[Collected data]

---+---

/-- The statement applied to a step that draws at (6, 127), and to one whose place (5, 128) is off the screen. -/
theorem witness_BstepDrawsItsPixel (h : Obligations.BstepDrawsItsPixel) :
    (∃ t, exec .bstep (fillAfter 1) = .next t ∧ StoresByte (fillAfter 1) t .fb (127 * 128 + 6) 0x01) ∧
    ∃ t, exec .bstep (fillAfter 2) = .next t ∧ SameStorage (fillAfter 2) t := by
  obtain ⟨t, e, -, k, -⟩ := h.2 (fillAfter 1) 1 0 1 0 6 127 0x01 1 0 (by decide) (by decide) (by decide) (by decide)
    (by decide) (by decide) (by decide) (by decide) (by decide) (by decide) (by rfl) (by decide) (by decide)
  obtain ⟨u, e', -, -, k'⟩ := h.2 (fillAfter 2) 0 1 0 1 5 128 0x01 0 1 (by decide) (by decide) (by decide) (by decide)
    (by decide) (by decide) (by decide) (by decide) (by decide) (by decide) (by rfl) (by decide) (by decide)
  exact ⟨⟨t, e, k (by decide)⟩, u, e', k' (by decide)⟩

/-- What the statements about a whole blit ask of its start. -/
def entering (s : State) : Bool := s.blit.bstate == .idle && s.regs.startStrobe && s.regs.dmaFlags.getLsbD 0

/-- The two ends of the extents, and one step inside the blit. -/
theorem witness_NonFlipBlitTakesWidthTimesHeightPlusOne :
    (entering (blitState 0x89 1 1 0 0) = true ∧ 1 ≤ (1 : Byte).toNat ∧ (1 : Byte).toNat ≤ 127) ∧
    (entering (blitState 0x89 127 255 0 0) = true ∧ 1 ≤ (127 : Byte).toNat ∧ (127 : Byte).toNat ≤ 127 ∧
      1 ≤ (255 : Byte).toNat ∧ 32385 ≤ (127 : Byte).toNat * (255 : Byte).toNat) := by decide

/-- A rectangle that starts off the screen; a cell it does not reach. -/
theorem witness_ColorfillFillsItsRectangle :
    (entering (blitState 0x09 3 1 254 127) = true ∧ (blitState 0x09 3 1 254 127).regs.dmaFlags.getLsbD 3 = true ∧
      (blitState 0x09 3 1 254 127).regs.color ≠ 0xFF ∧ 1 ≤ (3 : Byte).toNat ∧ (3 : Byte).toNat ≤ 127 ∧
      1 ≤ (1 : Byte).toNat) ∧
    (2 < (3 : Byte).toNat ∧ 0 < (1 : Byte).toNat ∧ 0 = ((254 : Byte).toNat + 2) % 256 ∧
      127 = ((127 : Byte).toNat + 0) % 256) ∧
    (MemId.ram ≠ .fb) := by decide

theorem witness_DegenerateBlits :
    (entering (blitState 0x89 127 0 0 0) = true ∧ (127 : Byte).toNat ≤ 127) ∧
    (entering (blitState 0x89 0 1 0 0) = true ∧ 1 ≤ (1 : Byte).toNat) ∧
    (entering (blitState 0x89 0 3 0 0) = true ∧ 2 < (3 : Byte).toNat) := by decide

theorem witness_FlipBlitEndsInTwoSteps :
    (entering (blitState 0x89 128 1 0 0) = true ∧ 128 ≤ (128 : Byte).toNat ∧ (1 : Byte) ≠ 0) ∧
    (entering (blitState 0x89 255 255 0 0) = true ∧ 128 ≤ (255 : Byte).toNat ∧ (255 : Byte) ≠ 0) ∧
    (entering (blitState 0xC9 128 0 0 0) = true ∧ 128 ≤ (128 : Byte).toNat ∧
      (blitState 0xC9 128 0 0 0).regs.height = 0) := by decide

theorem witness_BlitterWritesOnlyTheDrawTarget :
    exec .bstep (blitState 0x89 2 2 5 127) = .next (fillAfter 1) ∧
    16384 / 16384 ≠ (if (blitState 0x89 2 2 5 127).regs.banking.getLsbD 3 = true then 1 else 0) := ⟨rfl, by decide⟩

theorem witness_RunningBlitEnds : (fillAfter 1).blit.bstate = .running := by decide

/-- A CPU step and an ACP step given as inputs: the CPU writes `AUDIO_CTL` on its reset, the ACP presents `$80`. -/
def withInputs (budget countdown : Int) : State :=
  { launched with
    orch := { State.reset.orch with acpBudget := budget, sampleCountdown := countdown }
    env := { Environment.empty with
        cpuIn := [⟨⟨.read 0, []⟩, [(⟨false, false, true⟩, ⟨.write 0x2006 0xFF, []⟩)]⟩]
        acpIn := [⟨⟨.read 0, [], 0x80⟩, []⟩] } }

/-- A CPU step that writes the framebuffer, which the window shows. -/
def withFramebufferWrite : State :=
  { launched with
    regs := { State.reset.regs with dmaFlags := 0x20 }
    env := { Environment.empty with cpuIn := [⟨⟨.write 0x4000 1, []⟩, []⟩] }
    mem := { launched.mem with fb := [(0, 0)] }
    cfg := { Params.default with cpuContract := .oneOwner } }

/-- What the clause on the owner of `FB` asks: the contract, and a byte that the CPU's step changes. -/
theorem witness_IterationIsItsSevenSteps_owner :
    withFramebufferWrite.cfg.cpuContract = .oneOwner ∧
    (cpuStep blankCart withFramebufferWrite).byte .fb 0 ≠ withFramebufferWrite.byte .fb 0 := by decide

/-- The statement applied to a CPU step from the queue that enables the ACP, and to a free step of a disabled one. -/
theorem witness_IterationIsItsSevenSteps (h : Obligations.IterationIsItsSevenSteps) :
    (∃ t, exec .iter (withInputs 0 0) = .next t) ∧
    ((cpuStep blankCart launched).regs.audioCtl.getLsbD 7 = false → ∃ t, exec .iter launched = .next t) := by
  obtain ⟨⟨t, e, -⟩, -⟩ := h (withInputs 0 0) _ _ _ _ _ _ blankCart ⟨.write 0x2006 0xFF, []⟩ _ rfl
    (.inl ⟨_, [], rfl, by decide, rfl⟩) rfl rfl rfl (.inl ⟨by decide, rfl⟩) rfl rfl
  refine ⟨⟨t, e⟩, fun hd => ?_⟩
  obtain ⟨⟨u, e', -⟩, -⟩ := h launched _ _ _ _ _ _ blankCart
    (cpuConform launched (Config.cpuStep 0 ⟨false, false, true⟩)) _ rfl (.inr ⟨rfl, rfl, rfl⟩) rfl rfl rfl
    (.inr ⟨hd, rfl⟩) rfl rfl
  exact ⟨u, e'⟩

/-- These inputs in the reading that drains after the ACP's loop, with divisor 127. -/
def withInputsAfterLoop (budget countdown : Int) : State :=
  { withInputs budget countdown with
    regs := { State.reset.regs with audioCtl := 0x7F }
    cfg := { Params.default with drainPoint := .afterLoop } }

theorem witness_AcpLoopIsItsPasses :
    (withInputs 1 1).cfg.drainPoint = .everySample ∧
    ((withInputsAfterLoop 1 1).cfg.drainPoint = .afterLoop ∧
      (withInputsAfterLoop 1 1).regs.audioCtl.extractLsb' 0 7 ≠ 0) := by decide

/-- The statement applied to a countdown of 1, which the one cycle of the step uses up, to a countdown of 2, which it does
not, to a free step, and to a countdown of 1 in the reading that drains after the loop. -/
theorem witness_AcpPassIsTheLoopBody (h : Obligations.AcpPassIsTheLoopBody) :
    (acpPass (withInputs 1 1)).lines.acpIrq = true ∧ (acpPass (withInputs 1 2)).orch.sampleCountdown = 1 ∧
    (0 < (acpPass launched).orch.sampleCountdown ∨ (acpPass launched).orch.sampleCountdown ≤ 0) ∧
    (acpPass (withInputsAfterLoop 1 1)).audio.nr = [0x80] := by
  have h1 := (h (withInputs 1 1) _ _ _ ⟨.read 0, [], 0x80⟩ (.inl ⟨_, [], rfl, by decide, rfl⟩) rfl rfl).2.1 (by decide)
    (.inl rfl)
  have h2 := (h (withInputs 1 2) _ _ _ ⟨.read 0, [], 0x80⟩ (.inl ⟨_, [], rfl, by decide, rfl⟩) rfl rfl).1 (by decide)
  have _h3 := h launched _ _ _ (Config.acpStep 0 ⟨false, false, true⟩) (.inr ⟨rfl, rfl, rfl⟩) rfl rfl
  have h4 := (h (withInputsAfterLoop 1 1) _ _ _ ⟨.read 0, [], 0x80⟩ (.inl ⟨_, [], rfl, by decide, rfl⟩) rfl rfl).2.2
    (by decide) rfl 127 _ _ rfl (by decide) (by decide) rfl (.inr ⟨fun _ k => (nomatch k), rfl⟩)
  have h1' := congrArg (fun o => (after o).lines.acpIrq) h1
  have h4' := congrArg (fun o => (after o).audio.nr) h4
  exact ⟨h1'.symm.trans (by decide), by rw [h2]; decide, by omega, h4'.symm.trans (by decide)⟩

theorem witness_AcpReachesAudioRamOnly : exec .acploop (withInputs 1 1) = .next (acpLoop (withInputs 1 1)) := rfl

/-- The statement applied to divisor 0, to divisor 74 with a pipeline of its rate, and to divisor 127 without one. -/
theorem witness_SampleEvent (h : Obligations.SampleEvent) :
    (∃ t, exec (.sample 0x80) (withRegs 0 0 0x80) = .next t) ∧
    (∃ t, exec (.sample 0x80) (audioRecreate ⟨3579545, 74⟩ (withRegs 0 0 0x4A)) = .next t) ∧
    ∃ t, exec (.sample 0x80) (withRegs 0 0 0x7F) = .next t := by
  refine ⟨⟨_, (h (withRegs 0 0 0x80) _ State.reset State.reset 0x80 0 (by decide) rfl).1 rfl⟩, ?_, ?_⟩
  · obtain ⟨t, e, -⟩ := (h (audioRecreate ⟨3579545, 74⟩ (withRegs 0 0 0x4A)) _ _ _ 0x80 74 (by decide) rfl).2 (by decide)
      rfl (.inl ⟨_, rfl, rfl, rfl⟩) rfl
    exact ⟨t, e⟩
  · obtain ⟨t, e, -⟩ := (h (withRegs 0 0 0x7F) _ _ _ 0x80 127 (by decide) rfl).2 (by decide) rfl
      (.inr ⟨fun _ k => (nomatch k), rfl⟩) rfl
    exact ⟨t, e⟩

---+---

__INSTRUCTIONS FOR THE TASK__: Send back an exact copy of only the lines from the line with "State.reset.regs with audioCtl" up to and including the line with "have h4 := (h" in the data above.

__WRITTEN SOLUTION__:
    regs := { State.reset.regs with audioCtl := 0x7F }
    cfg := { Params.default with drainPoint := .afterLoop } }

theorem witness_AcpLoopIsItsPasses :
    (withInputs 1 1).cfg.drainPoint = .everySample ∧
    ((withInputsAfterLoop 1 1).cfg.drainPoint = .afterLoop ∧
      (withInputsAfterLoop 1 1).regs.audioCtl.extractLsb' 0 7 ≠ 0) := by decide

/-- The statement applied to a countdown of 1, which the one cycle of the step uses up, to a countdown of 2, which it does
not, to a free step, and to a countdown of 1 in the reading that drains after the loop. -/
theorem witness_AcpPassIsTheLoopBody (h : Obligations.AcpPassIsTheLoopBody) :
    (acpPass (withInputs 1 1)).lines.acpIrq = true ∧ (acpPass (withInputs 1 2)).orch.sampleCountdown = 1 ∧
    (0 < (acpPass launched).orch.sampleCountdown ∨ (acpPass launched).orch.sampleCountdown ≤ 0) ∧
    (acpPass (withInputsAfterLoop 1 1)).audio.nr = [0x80] := by
  have h1 := (h (withInputs 1 1) _ _ _ ⟨.read 0, [], 0x80⟩ (.inl ⟨_, [], rfl, by decide, rfl⟩) rfl rfl).2.1 (by decide)
    (.inl rfl)
  have h2 := (h (withInputs 1 2) _ _ _ ⟨.read 0, [], 0x80⟩ (.inl ⟨_, [], rfl, by decide, rfl⟩) rfl rfl).1 (by decide)
  have _h3 := h launched _ _ _ (Config.acpStep 0 ⟨false, false, true⟩) (.inr ⟨rfl, rfl, rfl⟩) rfl rfl
  have h4 := (h (withInputsAfterLoop 1 1) _ _ _ ⟨.read 0, [], 0x80⟩ (.inl ⟨_, [], rfl, by decide, rfl⟩) rfl rfl).2.2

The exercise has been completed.